Poema para mulheres químicas
Agrippina Manhattan
O trabalho consiste em um poema criado por meio de anagramas (mistura das letras de uma palavra) feitos com o nome de duas substâncias usadas para realizar a transição hormonal MTF (male to female): o acetato de ciproterona, usado para interromper a produção de testosterona, e o valerato de estradiol, usado como repositor de progesterona. A obra vem do medo de começar a tomar esses medicamentos que oferecem riscos significativos à saúde, mas que simultaneamente suprem uma emergência de adequação do meu corpo à minha identidade. Criar um poema com eles torna-os mais próximos de mim e da minha sensibilidade, ao contrário dos nomes científicos aos quais não consigo me identificar.
Encontro nesse poema conforto
Encontro nele forças.
Eu faço a minha luta sozinha, compro mensalmente esse remédio em segredo.

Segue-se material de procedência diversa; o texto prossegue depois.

/-! ### One step each, from the vectors -/

/-- V-RG1, V-RG7: WR_TC decodes and logs. -/
theorem test_wrTc_stores : (after (.wrTc 0x80C0AA00) e0).regs.tcRaw = 0x80C0AA00
    ∧ (after (.wrTc 0x80C0AA00) e0).regs.tc.table = ⟨⟨0xFFC00000, 22⟩, ⟨0x003FF000, 12⟩, ⟨0, 12⟩, ⟨0, 12⟩⟩
    ∧ (after (.wrTc 0x80C0AA00) e0).diagLog = [.decodedRegister .tc 0x80C0AA00 0] := by decide +kernel
theorem test_wrTc_warns : (after (.wrTc 0x80CFFF00) e0).regs.tc.tcUnmodelled = true
    ∧ (after (.wrTc 0x80CFFF00) e0).regs.tc.table = ⟨⟨0x0001FFFC, 2⟩, ⟨0, 0⟩, ⟨0, 0⟩, ⟨0, 0⟩⟩
    ∧ (after (.wrTc 0x80CFFF00) e0).diagLog
      = [.decodedRegister .tc 0x80CFFF00 0, .configWarning 0x80CFFF00 57 0] := by decide +kernel
/-- V-RG3, V-RG4, V-RG5: the decoded TC. -/
theorem test_decodeTc_vectors : (decodeTc 0x80C4A600).table.a = ⟨0x0FFC0000, 18⟩
    ∧ (decodeTc 0x80C4A600).table.b = ⟨0x0003F000, 12⟩ ∧ (decodeTc 0x80C0A0A0).lastTableIndex = .c
    ∧ (decodeTc 0x80C0A0A0).present = ⟨true, false, true, false⟩ ∧ (decodeTc 0x80F00000).lastTableIndex = .a
    ∧ (decodeTc 0x80F00000).present = ⟨true, false, false, false⟩ ∧ (decodeTc 0x80F00000).sumOk = false
    ∧ (decodeTc 0x80F00000).tcUnmodelled = false := by decide +kernel
/-- V-RG10 to V-RG12: the root pointers. -/
theorem test_wrCrp : (after (.wrCrp 0x800100030010000F) e0).regs.crp = ⟨0x00100000, 3, 1, true⟩
    ∧ (after (.wrCrp 0x800100030010000F) e0).regs.crpRaw = 0x800100030010000F := by decide +kernel
theorem test_wrSrp : (after (.wrSrp 0x0003FFFFFFFFFFFF) e0).regs.srp = ⟨0xFFFFFFF0, 3, 3, false⟩
    ∧ (after (.wrSrp 0x0003FFFFFFFFFFFF) e0).regs.crpRaw = 0 := by decide +kernel
/-- V-RG13 to V-RG16: the windows. -/
theorem test_wrTt0 : (after (.wrTt0 0xFF008043) e0).regs.tt0
    = ⟨true, false, false, false, 0xFF000000, 0xFF000000, 4, 4⟩ := by decide +kernel
theorem test_wrTt1 : (after (.wrTt1 0x000F8400) e0).regs.tt1
    = ⟨true, true, false, false, 0, 0xF0000000, 0, 7⟩ := by decide +kernel
/-- V-RG17. -/
theorem test_wrMmusr : (after (.wrMmusr 0x8000) e0).regs.mmusrRaw = 0x8000
    ∧ (after (.wrMmusr 0x8000) e0).diagLog = [.decodedRegister .mmusr 0x8000 0] := by decide +kernel
theorem test_rdMmusr : replyTo .rdMmusr (after (.wrMmusr 0x8000) e0) = .ok (.value .long 0x00008000) := by
  decide +kernel
/-- V-RG9 to V-RG11, V-RG18 and S_T: the reads. -/
theorem test_register_reads : replyTo .rdTc (after (.wrTc 0xFC000000) e0) = .ok (.value .long 0xFC000000)
    ∧ replyTo .rdCrp sT = .ok (.value64 0x7FFF000204010000)
    ∧ replyTo .rdSrp (after (.wrSrp 0x7FFF000200002000) e0) = .ok (.value64 0x7FFF000200002000)
    ∧ replyTo .rdTt0 (withTt0 0xFF008307 e0) = .ok (.value .long 0xFF008307)
    ∧ replyTo .rdTt1 e0 = .ok (.value .long 0) := by decide +kernel

/-- V-T1, V-T2, V-T4, V-T11: the window codes. -/
theorem test_tt0Match : replyTo (.tt0Match udw 0xFF001234) (withTt0 0xFF008307 e0) = .ok (.code 3)
    ∧ replyTo (.tt0Match udr 0xFF001234) (withTt0 0xFF008307 e0) = .ok (.code 1)
    ∧ replyTo (.tt0Match udr 0xFE001234) (withTt0 0xFF008307 e0) = .ok (.code 0)
    ∧ replyTo (.tt0Match udr 0xFF000000) (withTt0 0xFF008107 e0) = .ok (.code 2) := by decide +kernel
/-- V-T9, V-T12, V-T13: the options. -/
theorem test_tt0Match_options :
    replyTo (.tt0Match udw 0xFF001234) (withTt0 0xFF008207 { e0 with params := { e0.params with ttRwmSense := .mc68030 } })
      = .ok (.code 3)
    ∧ replyTo (.tt0Match udr 0xFF000000) (withTt0 0xFF008043 { e0 with params := { e0.params with ttFcFilter := true } })
      = .ok (.code 0)
    ∧ replyTo (.tt0Match sdr 0xFF000000) (withTt0 0xFF008043 { e0 with params := { e0.params with ttFcFilter := true } })
      = .ok (.code 1) := by decide +kernel
/-- V-T5, V-T6. -/
theorem test_tt1Match : replyTo (.tt1Match spr 0x0ABCDEF0) (after (.wrTt1 0x000F8000) e0) = .ok (.code 1)
    ∧ replyTo (.tt1Match udw 0x10000000) (after (.wrTt1 0x000F8000) e0) = .ok (.code 0) := by decide +kernel

/-- V-W2, V-W3, V-W5, V-W8: walks that end. -/
theorem test_walk_results : replyTo (.walk udr 0x1ABC) sT = .ok (.walk ⟨0x04101ABC, true, true, true⟩)
    ∧ replyTo (.walk udr 0x2010) sT = .ok (.walk ⟨0x04102010, false, false, false⟩)
    ∧ replyTo (.walk udr 0x456789) sT = .ok (.walk ⟨0x04200789, false, false, false⟩)
    ∧ replyTo (.walk udr 0xC00040) sT = .ok (.walk ⟨0x04103040, false, false, false⟩)
    ∧ replyTo (.walk udr 0x12345678) (paged 0x80F00000 0 0x7FFF000204010000)
      = .ok (.walk ⟨0x04105678, false, false, false⟩)
    ∧ replyTo (.walk udr 0x40) (pagedLong 0x80C0AA00 0x7FFF000304016000)
      = .ok (.walk ⟨0x04103040, false, false, false⟩) := by decide +kernel
/-- V-W9, V-W15, V-W16, V-W20, V-W25: faults, the FC level and the remaining index bits; and, by R303, R309, R312 and
R313, the limit of a long table descriptor, the S bit of a long page and that of an indirect one. -/
theorem test_walk_faults : replyTo (.walk udr 0xC01040) sT
      = .fault (walkRecord sT .mmuSupervisorViolation 0xC01040 udr (.table .b) (some 0x04012008)) none
    ∧ replyTo (.walk sdr 0x123) (paged 0x81C0AA00 0 0x7FFF000204014000)
      = .fault (walkRecord sT .mmuInvalidDescriptor 0x123 sdr .fc (some 0x04014014)) none
    ∧ replyTo (.walk udr 0xC00040) { paged 0x80C0AA00 0 0x0002000204010000 with
        params := { e0.params with limitCheck := .fault } }
      = .fault (walkRecord sT .mmuLimitViolation 0xC00040 udr (.table .a) (some 0x0401000C)) none
    ∧ replyTo (.walk udr 0x123) (paged 0x80C0AA00 0 0)
      = .fault (walkRecord sT .mmuInvalidDescriptor 0x123 udr .root none) none
    ∧ replyTo (.walk upr 0x456789) { paged 0x81C0AA00 0 0x7FFF000204014000 with
        params := { e0.params with earlyTermOffset := .remainingIndexBits } }
      = .ok (.walk ⟨0x04756789, false, false, false⟩)
    ∧ replyTo (.walk udr 0x3040) { pagedLong 0x80C0AA00 0x7FFF000304016000 with
        params := { e0.params with limitCheck := .fault } }
      = .fault (walkRecord sT .mmuLimitViolation 0x3040 udr (.table .b) (some 0x04012018)) none
    ∧ replyTo (.walk udr 0x1040) (pagedLong 0x80C0AA00 0x7FFF000304016000)
      = .fault (walkRecord sT .mmuSupervisorViolation 0x1040 udr (.table .b) (some 0x04012008)) none
    ∧ replyTo (.walk udr 0x2040) (pagedLong 0x80C50F00 0x7FFF000204016000)
      = .fault (walkRecord sT .mmuSupervisorViolation 0x2040 udr .indirect (some 0x04012008)) none := by decide +kernel

/-- V-A1, V-P17, V-X3. -/
theorem test_translate : replyTo (.translate udr 0x123) sT = .ok (.translation ⟨0x04100123, false, false, false, .walk⟩)
    ∧ sA.atc[0]? = some ⟨true, 1, 0, 0x04100000, false, false, false, false⟩ ∧ sA.atcNext = 0
    ∧ replyTo (.translate spr 0x456789) (paged 0x00C0AA00 0 0x7FFF000204010000)
      = .ok (.translation ⟨0x456789, false, false, false, .identity⟩) := by decide +kernel
/-- V-A2, L1.3, L1.8. -/
theorem test_translate_atc_and_windows :
    replyTo (.translate udr 0x123) sA = .ok (.translation ⟨0x04100123, false, false, false, .atc⟩)
    ∧ replyTo (.translate udw 0xFF001234) (withTt0 0xFF008307 sT)
      = .fault (directionRecord sT 0xFF001234 udw 0 .noWrite) none
    ∧ replyTo (.translate udw 0x01001000) (after (.wrTt1 0x000F8000) (withTt0 0x00008307 sT))
      = .ok (.translation ⟨0x01001000, false, false, false, .tt1⟩) := by decide +kernel

/-- V-A3, V-A4, V-A6, V-A23. -/
theorem test_atcLookup : replyTo (.atcLookup udr 0xFFF) sA = .ok (.atcHit ⟨0, 0x04100FFF, false, false, false⟩)
    ∧ replyTo (.atcLookup sdr 0x123) sA = .ok .atcMiss
    ∧ replyTo (.atcLookup udw 0x123) sA = .ok (.atcHit ⟨0, 0x04100123, false, false, false⟩)
    ∧ replyTo (.atcLookup udr 0) (paged 0x80700000 0 0) = .refuse .tcUnmodelled := by decide +kernel
/-- V-A20. -/
theorem test_atcInsert : (after (.atcInsert true true false true false 0x12345678 0x0ABCD999) sT).atc[0]?
      = some ⟨true, 5, 0x12345000, 0x0ABCD000, false, false, true, false⟩
    ∧ packTag ⟨true, 5, 0x12345000, 0x0ABCD000, false, false, true, false⟩ = 0x1234500B
    ∧ packEntry ⟨true, 5, 0x12345000, 0x0ABCD000, false, false, true, false⟩ = 0x0ABCD004 := by decide +kernel

/-- A full ATC, entry `k` for page `k` of fc 1 (V-A13). -/
def fullAtc : List AtcEntry :=
  (List.range 22).map fun k =>
    ⟨true, 1, BitVec.ofNat 32 (k * 0x1000), BitVec.ofNat 32 (0x04000000 + k * 0x1000), false, false, false, false⟩

/-- V-A14. -/
theorem test_atcInsert_fifo :
    (after (.atcInsert false true false false false 0x16000 0x04016000) { sT with atc := fullAtc }).atc[0]?
      = some ⟨true, 1, 0x16000, 0x04016000, false, false, false, false⟩
    ∧ (after (.atcInsert false true false false false 0x16000 0x04016000) { sT with atc := fullAtc }).atcNext = 1 := by
  decide +kernel
/-- V-A7 to V-A9. -/
theorem test_flushPage : (after (.flushPage 1 0xFFC) sA).atc[0]?
      = some ⟨false, 1, 0, 0x04100000, false, false, false, false⟩
    ∧ (after (.flushPage 1 0x1000) sA).atc = sA.atc ∧ (after (.flushPage 5 0) sA).atc = sA.atc := by decide +kernel
/-- V-A10, V-A12. -/
theorem test_flushFc : (after (.flushFc 1) (after (.translate sdr 0x123) sA)).atc.map (·.valid)
    = false :: true :: List.replicate 20 false := by decide +kernel
theorem test_flushAll : (after .flushAll sA).atc[0]? = some ⟨false, 1, 0, 0x04100000, false, false, false, false⟩ := by
  decide +kernel

/-- V-P1 to V-P3 and V-P5, V-P8, V-P9. -/
theorem test_lread8 : replyTo (.lread8 false true 0x123) (after (.pwrite8 0x04100123 0x5C) sT)
    = .ok (.value .byte 0x5C) := by decide +kernel
theorem test_lread16 : replyTo (.lread16 false true 0xFFF) sT = .refuse .pageCross
    ∧ replyTo (.lread16 false false 0x124) sT = .ok (.value .word 0)
    ∧ ((after (.lread16 false false 0x124) sT).atc[0]?.map (·.fc)) = some 2 := by decide +kernel
theorem test_lread32 : replyTo (.lread32 false true 0x4000) sT
      = .fault { busErrorRecord sT 0x80000000 .long false with la := some 0x4000, acc := some udr } (some 0)
    ∧ ((after (.lread32 false true 0x4000) sT).atc[0]?.map (·.ppage)) = some 0x80000000 := by decide +kernel
/-- V-P10: no value, no insertion; and, by R13 and R461, no insertion where the bank refuses, though TRANSLATE of the
same address inserts. -/
theorem test_lread8_fault : replyTo (.lread8 false true 0x3000) sT
      = .fault (walkRecord sT .mmuInvalidDescriptor 0x3000 udr (.table .b) (some 0x0401100C)) none
    ∧ (after (.lread8 false true 0x3000) sT).atc = sT.atc
    ∧ replyTo (.lread8 false true 0x10) romPage = .refuse .config
    ∧ (after (.lread8 false true 0x10) romPage).atc = romPage.atc
    ∧ (after (.translate udr 0x10) romPage).atc[0]? = some ⟨true, 1, 0, 0, false, false, false, false⟩ := by
  decide +kernel
/-- V-P12. -/
theorem test_lread32_identity : replyTo (.lread32 true true 0x04801234) e0 = .ok (.value .long 0x04801234) := by
  decide +kernel
/-- V-P6, V-P7, V-P4, V-P13. -/
theorem test_lwrite8 : replyTo (.pread8 0x04101ABC) (after (.lwrite8 false true 0x1ABC 0x77) sT)
    = .ok (.value .byte 0x77) := by decide +kernel
theorem test_lwrite16 : replyTo (.pread16 0x04102010) (after (.lwrite16 false true 0x2010 0xA55A) sT)
    = .ok (.value .word 0xA55A) := by decide +kernel
theorem test_lwrite32 : replyTo (.lwrite32 false true 0xFFE 1) sT = .refuse .pageCross
    ∧ replyTo (.pread32 0x04001000) (after (.lwrite32 true true 0x04801000 0xCAFEF00D) e0)
      = .ok (.value .long 0xCAFEF00D) := by decide +kernel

O que os olhos não vêem é bombeado no meu coração
pelas minhas veias e artérias.
Mulheres cis tomam mensalmente anticoncepcional
Travestis tomam mensalmente anticoncepcional
Sou privilegiada
Me enveneno, me transformo
INCORPÓREA
DIALETOS IDOLATRE
ORA DILATÁVEL
ORA DESERTO
DOCE ATAQUE
ATACADA
ADAPTAR
O poema é uma parte de um processo de trabalho que acarretará e uma instalação a ser feita em exposição com curadoria do artista visual Yago Toscano.
Processo e obra, respiro e desabafo.
Por mim, pelo que corre em minhas veias e por todas.

Agrippina Manhattan é artista, pesquisadora e travesti. Nascida em São Gonçalo-RJ, seus trabalhos dialogam com questões de gênero, instituições e identidades. Aluna da Escola de Belas Artes da UFRJ, já integrou exposições coletivas como BA Photo/Tijuana em Buenos Aires (2017), Esquenta para Jack Smith (Capacete, curadoria de Andreas Valentim e Marcos Bonisson 2017), Carpintaria para Todos (Fortes D`Aloia e Gabriel, 2017), PEGA – Encontro de Alunos de Artes do Rio de Janeiro (Centro Municipal de Arte Helio Oiticica, 2017). Como pesquisadora, já participou Do Seminário Contingências promovido pelo PPGARTES-UERJ (2017) e do XII Congresso de História da Arte da Unicamp (2017).